Nowadays you won't see it and you won't calculate it...well, or you have to study convectors, register-aliasing, caches and so on.

It used to be simple: here is a processor, it executes commands one by one. Total time = sum of all. Now it sucks a bunch of commands into a cache, arranges them into chains, plans operations and executes all this at the same time. roughly like this

 
Maxim Kuznetsov #:

Nowadays you won't see it and you won't calculate it...well, or you have to study convectors, register-aliasing, caches and so on.

It used to be simple: here is a processor, it executes commands one by one. Total time = sum of all. Now it sucks a bunch of commands into a cache, arranges them into chains, plans operations and executes all this at the same time. roughly like this

Very roughly like that. x86 ISA is an interpreted "language".

Edit: actually, Intel does specify the latency per command.

See this post for more details:

But generally, yes, you are right. Its not easy
 

My observations about the results:

   uint  K = 536895458;
   uint  L = 1468000  ;
   uint  m = 146097   ;
   uint  q = 2939745  ;
   uint  r = 2141     ;
   uint  p = 197913   ;
   ulong t = (ulong)time;
   int   n = (int)(t / 86400)                   ;  // Unix day
   uint  N = ((uint)n) + K                      ;  // Computational calendar day
   uint  a = 4 * N + 3                          ;
   uint  c = a / m                              ;
   uint  e = a % m / 4                          ;
   uint  b = 4 * e + 3                          ;

   ulong f = ((ulong)q) * b                     ;
   uint  z = (uint)(f >> 32)                    ;
   uint  h = ((uint)f) / q / 4                  ;
   uint  d = r * h + p                          ;
   uint  Y = 100 * c + z                        ;
   uint  M = d >> 16                            ;
   uint  D = ((ushort)d) / r                    ;
   uint  J = h >= 306                           ;  // Map from Computational to Gregorian calendar
   int Y_G = int((Y - L) + J)                   ;
   int M_G = int(J ? M - 12 : M)                ;
   int D_G = int(D + 1)                         ;

This code executes fast because:

* it uses least possible number of divisions and modulo (takes a lot of processor cycles).

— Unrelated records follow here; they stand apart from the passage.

-- ==== Sys2Proof/Proofs/Ends.lean ====
section
/-! END acts by its mode (O30). -/

namespace Sys2Proof.Machine

/-! ### The operands -/

theorem endModeOf_none {flags : BitVec 8} (h : flags.toNat % 4 = 3) (fade : BitVec 24) : endModeOf flags fade = none := by
  unfold endModeOf
  rw [h]
  rfl

theorem endModeOf_some {flags : BitVec 8} (h : flags.toNat % 4 ≠ 3) (fade : BitVec 24) :
    (flags.toNat % 4 = 0 ∧ endModeOf flags fade = some .cut) ∨
      (flags.toNat % 4 = 1 ∧ endModeOf flags fade = some (.fade (min 1048575 fade.toNat))) ∨
      (flags.toNat % 4 = 2 ∧ endModeOf flags fade = some .loopExit) := by
  have hcases : flags.toNat % 4 = 0 ∨ flags.toNat % 4 = 1 ∨ flags.toNat % 4 = 2 := by omega
  unfold endModeOf
  rcases hcases with h | h | h <;> rw [h] <;> simp

section Taken
variable {s : State} {h : Header} (ht : s.takes h) (t : Nat) {flags : BitVec 8} {fade : BitVec 24} (atTick : BitVec 48)
include ht

theorem execEndRequest_none (hm : endModeOf flags fade = none) :
    exec (.endRequest t h flags fade atTick) s = .next (s.frameEnded t) :=
  congrArg Host.Outcome.next <| (s.receive_takes t h _ ht).trans <| by rw [hm]

theorem execEndRequest_some {mode : EndMode} (hm : endModeOf flags fade = some mode) :
    exec (.endRequest t h flags fade atTick) s =
      .next ((s.frameEnded t).endTaken h.key.toNat mode (atTickOf flags atTick) h.sender.toNat) :=
  congrArg Host.Outcome.next <| (s.receive_takes t h _ ht).trans <| by rw [hm]

end Taken

/-! ### The owned voice -/

theorem VoiceTo.other {G : Nat → Prop} {g j : Nat} {o : Voice → Option Voice} {s t : State} (a : VoiceTo G g o s t)
    (hj : j ≠ g) : t.voice? j = s.voice? j := by
  unfold State.voice?
  rw [a.voices, find_voicesAfter_other hj a.tag]

/-- A CUT or FADE changes its own voice alone (R146 to R148). -/
theorem State.applyEnd_to {s : State} {v : Voice} (hv : s.voice? v.tag = some v) (mode : CutOrFade) (sender : Nat) :
    ∃ o, VoiceTo (fun _ => True) v.tag o s (s.applyEnd v mode sender) := by
  unfold State.applyEnd
  split
  · exact ⟨_, State.retire_to s v.tag .cut trivial⟩
  next length =>
    split
    · exact ⟨_, (VoiceTo.refl v.tag s).notice _ _ rfl⟩
    · exact ⟨_, s.fixFade_fills v length hv⟩

/-- An END changes its own voice alone (R145). -/
theorem State.endVoice_to {s : State} {v : Voice} (hv : s.voice? v.tag = some v) (mode : EndMode) (atTick : Option Nat)
    (sender : Nat) : ∃ o, VoiceTo (fun _ => True) v.tag o s (s.endVoice v mode atTick sender) := by
  have hold (m : CutOrFade) : ∃ o, VoiceTo (fun _ => True) v.tag o s (s.endOrHold v m atTick sender) := by
    unfold State.endOrHold
    split
    · split
      · exact ⟨_, s.updateVoice_fills v.tag _ (fun _ => rfl) fun _ => rfl⟩
      · exact State.applyEnd_to hv m sender
    · exact State.applyEnd_to hv m sender
  unfold State.endVoice
  split
  · refine ⟨_, s.updateVoice_fills v.tag Voice.loopExited (fun w => ?_) fun w => ?_⟩ <;>
      (unfold Voice.loopExited; split <;> rfl)
  · exact hold .cut
  · exact hold _

theorem Voice.loopExited_eq (v : Voice) :
    v.loopExited = { v with loopActive := false, loopReleased := v.loopReleased || v.loopActive } := by
  unfold Voice.loopExited
  cases hl : v.loopActive with
  | true => simp
  | false =>
    rw [if_neg (by simp), Bool.or_false, ← hl]

/-- An END held for its at-tick, or applied at once (R145, R150). -/
theorem State.endOrHold_held (s : State) (v : Voice) (mode : CutOrFade) {flags : BitVec 8} {atTick : BitVec 48}
    (sender : Nat) (hbit : flags.getLsbD 2 = true) (hlt : s.timebase.tick < atTick.toNat) :
    s.endOrHold v mode (atTickOf flags atTick) sender =
      s.updateVoice v.tag fun v => { v with pendingEnd := some { mode := mode, atTick := atTick.toNat } } := by
  simp only [State.endOrHold, atTickOf, hbit, if_true, if_pos hlt]

theorem State.endOrHold_applied (s : State) (v : Voice) (mode : CutOrFade) {flags : BitVec 8} {atTick : BitVec 48}
    (sender : Nat) (h : flags.getLsbD 2 = false ∨ atTick.toNat ≤ s.timebase.tick) :
    s.endOrHold v mode (atTickOf flags atTick) sender = s.applyEnd v mode sender := by
  unfold State.endOrHold atTickOf
  cases hbit : flags.getLsbD 2 with
  | false => rfl
  | true =>
    have hle : atTick.toNat ≤ s.timebase.tick := h.resolve_left (by simp [hbit])
    simp only [if_true, if_neg (Nat.not_lt.2 hle)]

theorem State.endTaken_voice {s : State} {v : Voice} (hv : s.voice? v.tag = some v) (mode : EndMode)
    (atTick : Option Nat) (sender : Nat) :
    s.endTaken v.tag mode atTick sender = (s.endVoice v mode atTick sender).finish := by
  unfold State.endTaken State.request
  rw [hv]

/-- With no frame to begin and nothing turned away, the end of a step leaves the notice queue as it is. -/
theorem State.finish_notices_of_skipping {s : State} (h : s.port = { bus := .skipping, sending := none })
    (hs : s.settled) : s.finish.notices = s.notices := by
  rw [State.finish_busy s hs (Port.mayBegin_skipping _ _ (by rw [h]))]
  rfl

section Voice
variable {s x : State} {v : Voice} (hv : x.voice? v.tag = some v) (hx : x.port = { bus := .skipping, sending := none })
  (hn : x.notices = s.notices)
include hv

/-- A voice whose END waits, or releases its loop, is told nothing and keeps the rest of its record (R149, R150). -/
theorem State.updated_finish (f : Voice → Voice) (ht : ∀ v, (f v).tag = v.tag) (hu : ∀ v, (f v).uses = v.uses) :
    (x.updateVoice v.tag f).finish.voice? v.tag = some (f v) := by
  rw [State.voice_finish]
  have h := FillsTo.voice? (State.updateVoice_fills (G := fun _ => True) x v.tag f ht hu)
  rwa [hv, Option.map_some] at h

include hn in
theorem State.cut_finish (sender : Nat) :
    (x.applyEnd v .cut sender).finish.voices = x.voices.filter (fun w => w.tag != v.tag) ∧
    s.told (x.applyEnd v .cut sender).finish
      { addressee := v.requester, body := .retired v.tag .cut (v.p / 65536), isOpen := false } := by
  refine ⟨?_, State.told_retire (t := x) hv RetireReason.noConfusion (.of_eq hn) (State.finish_noticeStep _)⟩
  rw [State.finish_voices]
  exact State.retire_voices x v.tag .cut

include hx hn in
theorem State.fade_finish (length sender : Nat) :
    (v.fin.isSome → x.settled → s.notices.queue.length < 32 →
      (x.applyEnd v (.fade length) sender).finish.voices = x.voices ∧
      (x.applyEnd v (.fade length) sender).finish.notices.queue = s.notices.queue ++
        [{ addressee := sender, body := .refused 3 .state v.tag, isOpen := false }]) ∧
    (v.fin = none → ∃ w, (x.applyEnd v (.fade length) sender).finish.voice? v.tag = some w ∧ w.follow = none ∧
      w.fin = some { frame := v.p / 65536 + length, cause := .fade } ∧
      s.told (x.applyEnd v (.fade length) sender).finish
        { addressee := v.requester, body := .endpoint v.tag (v.p / 65536 + length) .fade, isOpen := false }) := by
  refine ⟨fun hf hs hroom => ?_, fun hf => ?_⟩
  · have heq : x.applyEnd v (.fade length) sender = x.queueNotice sender (.refused 3 .state v.tag) := by
      simp only [State.applyEnd, if_pos hf]
      rfl
    rw [heq]
    refine ⟨(State.finish_voices _).trans rfl, ?_⟩
    rw [State.finish_notices_of_skipping (s := x.queueNotice sender (.refused 3 .state v.tag)) hx hs,
      State.queueNotice_room_eq (body := .refused 3 .state v.tag) rfl (by rw [hn]; exact hroom) sender, hn]
    rfl
  · have heq : x.applyEnd v (.fade length) sender = x.fixFade v length := by
      simp [State.applyEnd, hf]
    rw [heq]
    have hw := FillsTo.voice? (State.fixFade_fills (G := fun _ => True) x v length hv)
    rw [hv, Option.map_some] at hw
    obtain ⟨hfin, hfollow, -⟩ := Voice.faded_end { frame := v.floorP + length, cause := .fade } v
    exact ⟨_, (State.voice_finish _ _).trans hw, hfollow, hfin,
      State.fixFade_told (x := x) (.of_eq hn) (State.finish_noticeStep _)⟩

end Voice

/-- Settles O30. -/
theorem endActsByItsMode : Obligations.EndActsByItsMode := by
  intro s t h flags fade atTick ht
  have hport : (s.frameEnded t).port = { bus := .skipping, sending := none } := rfl
  refine ⟨fun hm => execEndRequest_none ht t atTick (endModeOf_none hm fade), fun v hv hm => ?_, fun b hv hb hm => ?_,
    fun hv hb hs hready => ?_⟩
  · obtain ⟨mode, hmode⟩ : ∃ mode, endModeOf flags fade = some mode := by
      rcases endModeOf_some hm fade with ⟨-, h⟩ | ⟨-, h⟩ | ⟨-, h⟩ <;> exact ⟨_, h⟩
    have htag : v.tag = h.key.toNat := State.voice_tag hv
    rw [execEndRequest_some ht t atTick hmode]
    rw [← htag] at hv ⊢
    have hvx : (s.frameEnded t).voice? v.tag = some v := hv
    obtain ⟨o, hto⟩ := State.endVoice_to hvx mode (atTickOf flags atTick) h.sender.toNat
    rw [State.endTaken_voice hvx]
    obtain ⟨hclaims, -⟩ := State.finish_skipping (hto.step.port.trans hport)
    refine ⟨_, rfl, hclaims.trans hto.step.claims, (State.finish_station _).trans hto.step.station,
      fun tag hne => (State.voice_finish _ _).trans (hto.other hne), fun h2 => ?_, fun hlow hbit hlt => ?_,
      fun h0 hat => ?_, fun h1 hat => ?_⟩
    · obtain rfl : mode = .loopExit := by
        rcases endModeOf_some hm fade with ⟨h0, -⟩ | ⟨h1, -⟩ | ⟨-, h⟩
        · omega
        · omega
        · exact Option.some.inj (hmode.symm.trans h)
      rw [← Voice.loopExited_eq]
      exact State.updated_finish hvx Voice.loopExited
        (fun w => by unfold Voice.loopExited; split <;> rfl) fun w => by unfold Voice.loopExited; split <;> rfl
    · rcases endModeOf_some hm fade with ⟨h0, h⟩ | ⟨h1, h⟩ | ⟨h2, -⟩
      · cases hmode.symm.trans h
        rw [if_pos h0, State.endVoice, State.endOrHold_held (s.frameEnded t) v .cut _ hbit hlt]
        exact State.updated_finish hvx _ (fun _ => rfl) fun _ => rfl
      · cases hmode.symm.trans h
        rw [if_neg (by omega), State.endVoice, State.endOrHold_held (s.frameEnded t) v (.fade _) _ hbit hlt]
        exact State.updated_finish hvx _ (fun _ => rfl) fun _ => rfl
      · omega
    · obtain rfl : mode = .cut := by
        rcases endModeOf_some hm fade with ⟨-, h⟩ | ⟨h1, -⟩ | ⟨h2, -⟩
        · exact Option.some.inj (hmode.symm.trans h)
        · omega
        · omega
      rw [State.endVoice, State.endOrHold_applied (s.frameEnded t) v .cut _ hat]
      exact State.cut_finish (s := s) hvx rfl _
    · obtain rfl : mode = .fade (min 1048575 fade.toNat) := by
        rcases endModeOf_some hm fade with ⟨h0, -⟩ | ⟨-, h⟩ | ⟨h2, -⟩
        · omega
        · exact Option.some.inj (hmode.symm.trans h)
        · omega
      rw [State.endVoice, State.endOrHold_applied (s.frameEnded t) v (.fade _) _ hat]
      exact State.fade_finish (s := s) hvx hport rfl _ _
  · obtain ⟨mode, hmode⟩ : ∃ mode, endModeOf flags fade = some mode := by
      rcases endModeOf_some hm fade with ⟨-, h⟩ | ⟨-, h⟩ | ⟨-, h⟩ <;> exact ⟨_, h⟩
    have htag : b.tag = h.key.toNat := by simpa using List.find?_some hb
    have hvx : (s.frameEnded t).voice? h.key.toNat = none := hv
    have hbx : (s.frameEnded t).bid? h.key.toNat = some b := hb
    have hend : (s.frameEnded t).endTaken h.key.toNat mode (atTickOf flags atTick) h.sender.toNat =
        ((s.frameEnded t).dropBid h.key.toNat).finish := by
      unfold State.endTaken State.request
      rw [hvx, hbx]
      dsimp only
      rw [htag]
    rw [execEndRequest_some ht t atTick hmode, hend]
    obtain ⟨-, -, hdport, -, hdvoices, -⟩ := (s.frameEnded t).dropBid_step h.key.toNat
    obtain ⟨hclaims, -⟩ := State.finish_skipping (hdport.trans hport)
    refine ⟨_, rfl, (State.finish_voices _).trans hdvoices, ?_, fun id => ?_⟩
    · rw [hclaims]
      exact State.dropBid_bids (s.frameEnded t) h.key.toNat
    · rw [State.finish_uses, State.dropBid_uses hbx]
      rfl
  · cases hmode : endModeOf flags fade with
    | none => exact execEndRequest_none ht t atTick hmode
    | some mode =>
      have hvx : (s.frameEnded t).voice? h.key.toNat = none := hv
      have hbx : (s.frameEnded t).bid? h.key.toNat = none := hb
      have hend : (s.frameEnded t).endTaken h.key.toNat mode (atTickOf flags atTick) h.sender.toNat =
          (s.frameEnded t).finish := by
        unfold State.endTaken State.request
        rw [hvx, hbx]
      have hreadyx : (s.frameEnded t).readyLawful := hready
      rw [execEndRequest_some ht t atTick hmode, hend,
        State.finish_busy (s.frameEnded t) hs (Port.mayBegin_skipping _ _ rfl), State.recomputeReady_eq _ hreadyx]

end Sys2Proof.Machine
end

* most variables are 32-bit, unsigned types.

* only one branching (conditionasl operator), so the cpu pipeline is not flushed out frequently.

* The code benefits from AVX2 instruction set which support FMA (fused multiply addition), the code mostly uses * and +

See on the contrast why this code is slower:

bool TimeToJulian(datetime time, MqlDateTime& dt_struct)
  {
   int x = (int)(time / 86400)                           ;  // Unix day
   int J = x + 2440588                                   ;  // Julian day
   int f = J + j + (((4 * J + B) / 146097) * 3) / 4 + C  ;
   int e = r * f + v                                     ;
   int g = (e % p) / r                                   ;
   int h = u * g + w                                     ;
   int D = (h % s) / u + 1                               ;  // Map from Julian to Gregorian calendar
   int M = (h / s + m) % n + 1                           ;
   int Y = (e / p) - y + (n + m - M) / n                 ;

no branching, but with a lot of div/mods.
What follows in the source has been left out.